Eleanor stopped in mid-stride on the way to the kitchen and blew out a long, slow breath as she acknowledged her attraction to Jace. Her aggravating and overwhelming attraction. It shouldn’t even surprise her, really. Ten years ago she’d been overwhelmed by desire for him from the moment he’d entered the coffee shop where she’d been a barista and asked for a latte in that delicious Greek accent. Even after they’d been dating for several months, he’d still had the power to leave her speechless and desperate with longing in a matter of minutes. Why should that change?
As long as she reminded herself that her body’s reaction to Jace was purely biological, chemical, nothing more than hormones or pheromones or whatever those things were—
‘I’m almost starting to think you’re hiding from me.’
Eleanor stiffened. Ahead of her the kitchen loomed, bustling, bright, safe. The hallway was narrow, dark, and empty. Except for her and Jace.
She turned around slowly, taking in his powerful frame, his immaculate suit. He smiled, that sleepy, suggestive smile she knew so well. She’d teased him that he knew it, and he always acted innocent and even affronted. Now she had no doubt: he knew. He knew the power of that smile, how it made her feel. What it had once made her do. And perhaps what it could make her do again. That was why she was avoiding him.
‘Hiding from you?’ she repeated, forcing a light little laugh. ‘Hardly, Jace. Just busy.’
‘Of course,’ he murmured, still smiling, and Eleanor had a feeling he wasn’t fooled. Even if it was true; she was busy. Although maybe not quite that busy. ‘Still,’ he continued, making Eleanor tense again, ‘surely you have a few moments for me? For a dance?’
‘A dance?’ she repeated blankly, and his smile deepened, revealing a dimple in his cheek. She’d forgotten about that dimple; he hadn’t smiled widely enough in the last week for her to see it.
Yet even though he was smiling now, even though he was looking at her with that seductive sleepiness she remembered so well, she sensed something underneath. Something deeper and darker, marred by sorrow. He hadn’t forgotten. The past still loomed between them. No matter how light he kept his voice, Eleanor sensed he was pretending—hiding—perhaps as much as she was.

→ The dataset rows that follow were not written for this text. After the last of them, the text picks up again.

-- ==== Sys2Proof/Machine/State.lean ====
section
/-! DEFINITION. The state of the machine as plain data, the reasons a step can stop, and the state at launch. -/

namespace Sys2Proof.Machine

/-- A caller context: the main context or an interrupt context (R6, R30). -/
inductive Ctx where
  | main
  | irq (n : Nat)
deriving DecidableEq, Repr

/-- The phase of a transaction latch (R30). -/
inductive Phase where
  | idle
  | readDone
deriving DecidableEq, Repr

/-- A transaction latch TX[c] in phase ReadDone (R30). `scale` is the SCALE write that the second step of a SETPWM on
Timer A does after the register write (R30, last bullets; DEDUCED, log entry 9). -/
structure Latch where
  ctx : Ctx
  addr : Nat
  value : Byte
  scale : Option Code
deriving DecidableEq, Repr

/-- The value that `respond` returns (R85, R120). -/
inductive Result where
  | rd8 (v : BitVec 8)
  | rd16 (v : BitVec 16)
  | ms (v : MsWord)
deriving DecidableEq, Repr

/-- A result on the command port, with the caller context that receives it (R13, R40). -/
structure Response where
  ctx : Ctx
  result : Result
deriving DecidableEq, Repr

/-- A device register that holds a value: OUT[p] or TCR[t] (R26, R28). -/
inductive DeviceReg where
  | out (p : Port)
  | tcr (t : Timer)
deriving DecidableEq, Repr

/-- What an agent does next (R6). -/
inductive Event where
  /-- Caller context `c` issues the command word `w`, with `din` on the command port's DIN (R40, R63). -/
  | command (c : Ctx) (w : CmdWord) (din : Byte)
  /-- The innermost half-finished read-modify-write goes on with its second step (R30). -/
  | resume
  /-- Another register writer writes `v` to `r` (R50). -/
  | write (r : DeviceReg) (v : Byte)
  /-- The block is reset (R160). -/
  | reset
deriving DecidableEq, Repr

/-- An entry of the one total order of accesses (R51). -/
inductive Access where
  /-- The block reads `v` from bus address `a`. -/
  | readReg (a : Nat) (v : Byte)
  /-- The block writes `v` to bus address `a`. -/
  | writeReg (a : Nat) (v : Byte)
  /-- Another register writer writes `v` to bus address `a`. -/
  | otherWrite (a : Nat) (v : Byte)
  /-- The block writes SCALE. -/
  | writeScale (d : Code)
  /-- The block samples MSRAW. -/
  | sampleMs (raw : MsWord)
deriving DecidableEq, Repr

/-- The contents of the register bus: address and byte, addresses strictly rising. An address that is not listed holds
no register. -/
abbrev Memory := List Host.Cell

/-- The state of the block, of the device registers, of the command port and of the outside world's coming actions.
INVENTORY.md lists each field with its rule. -/
structure State where
  /-- The parameters (R8). No step changes them. -/
  params : Params
  /-- SCALE (R21). -/
  scale : Code
  /-- The latches TX[c] in phase ReadDone, innermost first; every other context's phase is Idle (R30). -/
  tx : List Latch
  /-- OUT[p] and TCR[t] at their bus addresses (R26, R28). -/
  bus : Memory
  /-- The mark REFUSED with the decoder's reason (R141). -/
  refused : Option Illegal
  /-- What the agents will do, oldest first. -/
  queue : List Event
  /-- The caller context of the command in execution. -/
  ctx : Ctx
  /-- DIN on the command port (R63). -/
  din : Byte
  /-- The result that the last step returned to a caller, if it returned one (R13, R23). -/
  response : Option Response
  /-- The pin environment's coming draws, oldest first (R27). -/
  pins : List Byte
  /-- How many draws the free value `Config.pinDraw` has given. -/
  pinDraws : Nat
  /-- The tick source's coming samples, oldest first (R29). -/
  ticks : List MsWord
  /-- How many samples the free value `Config.msDraw` has given. -/
  msDraws : Nat
  /-- The harness's command index (R24). -/
  index : Nat
  /-- All accesses so far, newest first (R51). -/
  trace : List Access
deriving DecidableEq, Repr

/-- The latch of context `c` when its phase is ReadDone (R30). -/
def State.latch (s : State) (c : Ctx) : Option Latch := s.tx.find? (fun l => decide (l.ctx = c))

/-- The phase of context `c` (R30). -/
def State.phase (s : State) (c : Ctx) : Phase := if (s.latch c).isSome then .readDone else .idle

/-- Reasons for a fault. -/
inductive Fault where
  /-- Raised by `regRead` and `regWrite` for an address at which no register stands (R41, R55). Safe: the machine stops.
  No command of a state that meets the invariant reaches one. -/
  | busHole (a : Nat)
deriving DecidableEq, Repr

/-- Reasons for a refusal. -/
inductive Refusal where
  /-- An instruction without a meaning, raised by `exec` only; no arm raises it now. Safe: the machine stops. -/
  | notModelled (mnemonic : String)
  /-- Raised by `turn` when the mark REFUSED is set: the run is over and nothing more is executed (R141, program P3).
  Safe: the machine stops. -/
  | runRefused (why : Illegal)
  /-- Raised by `withPin` for a pin index outside 0 to 7, a contract violation that no word can spell (R62, U1). Safe: the
  machine stops, and no decoded command reaches it. -/
  | pinOutOfRange (n : Nat)
deriving DecidableEq, Repr

/-- The outcome of a step of this machine. -/
abbrev Outcome := Host.Outcome State Fault Refusal

/-- The device registers at launch: each holds a free launch value (R26, R28, R161; log entry 2). -/
def launchBus (p : Params) : Memory :=
  [(p.addrOutB, Config.launchByte p.addrOutB), (p.addrOutC, Config.launchByte p.addrOutC),
   (p.addrOutD, Config.launchByte p.addrOutD), (p.addrTcrA, Config.launchByte p.addrTcrA),
   (p.addrTcrB, Config.launchByte p.addrTcrB), (p.addrTcrC, Config.launchByte p.addrTcrC)]

/-- The machine at launch (R160 to R162). SCALE is 3, no transaction is open and REFUSED is clear; the device registers
hold free launch values; nothing has been issued, drawn or returned yet. -/
def State.reset : State where
  params := .default
  scale := 3
  tx := []
  bus := launchBus .default
  refused := none
  queue := []
  ctx := .main
  din := 0
  response := none
  pins := []
  pinDraws := 0
  ticks := []
  msDraws := 0
  index := 0
  trace := []

end Sys2Proof.Machine
end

‘Yes, you know? Dance?’ He held out his arms as if he were leading an imaginary dance partner and did a quick box-step in the hallway. Eleanor folded her arms, trying to be resolute and regretful and failing. She was actually smiling, although perhaps not as widely as Jace. Yet it felt good to smile, felt right to leave the cares and regrets behind, if only for a night.
‘I don’t really dance.’
‘Good thing I do. And I’m a good teacher.’
‘Really?’ She arched an eyebrow. ‘We never danced before.’
He stopped mid-step and dropped his arms. ‘We were too busy doing other things, I suppose.’
Eleanor’s cheeks heated and she was grateful for the shadowy dimness of the hallway. Why had she mentioned the past? Why had she referred to anything about their old relationship, their old selves?
‘One dance, Eleanor.’
He made it sound like a challenge. And it was a challenge; suddenly Eleanor wanted to show Jace Zervas that she could dance with him and remain unaffected. She could walk away. She was desperate to prove to him—and to herself—that he really didn’t affect or matter to her at all. And she’d enjoy it at the same time. One dance.
‘Fine.’
She walked past him, stiff with resolution, back out into the crowded light of the party. She heard Jace walk behind her, felt the heat of his hand on the small of her back. The band she’d chosen herself was playing a lively swing tune and all around her couples were happily cutting up the floor. Eleanor wasn’t much of a dancer—she was usually working behind the scenes, not in them—but she thought she could manage a brisk shuffle.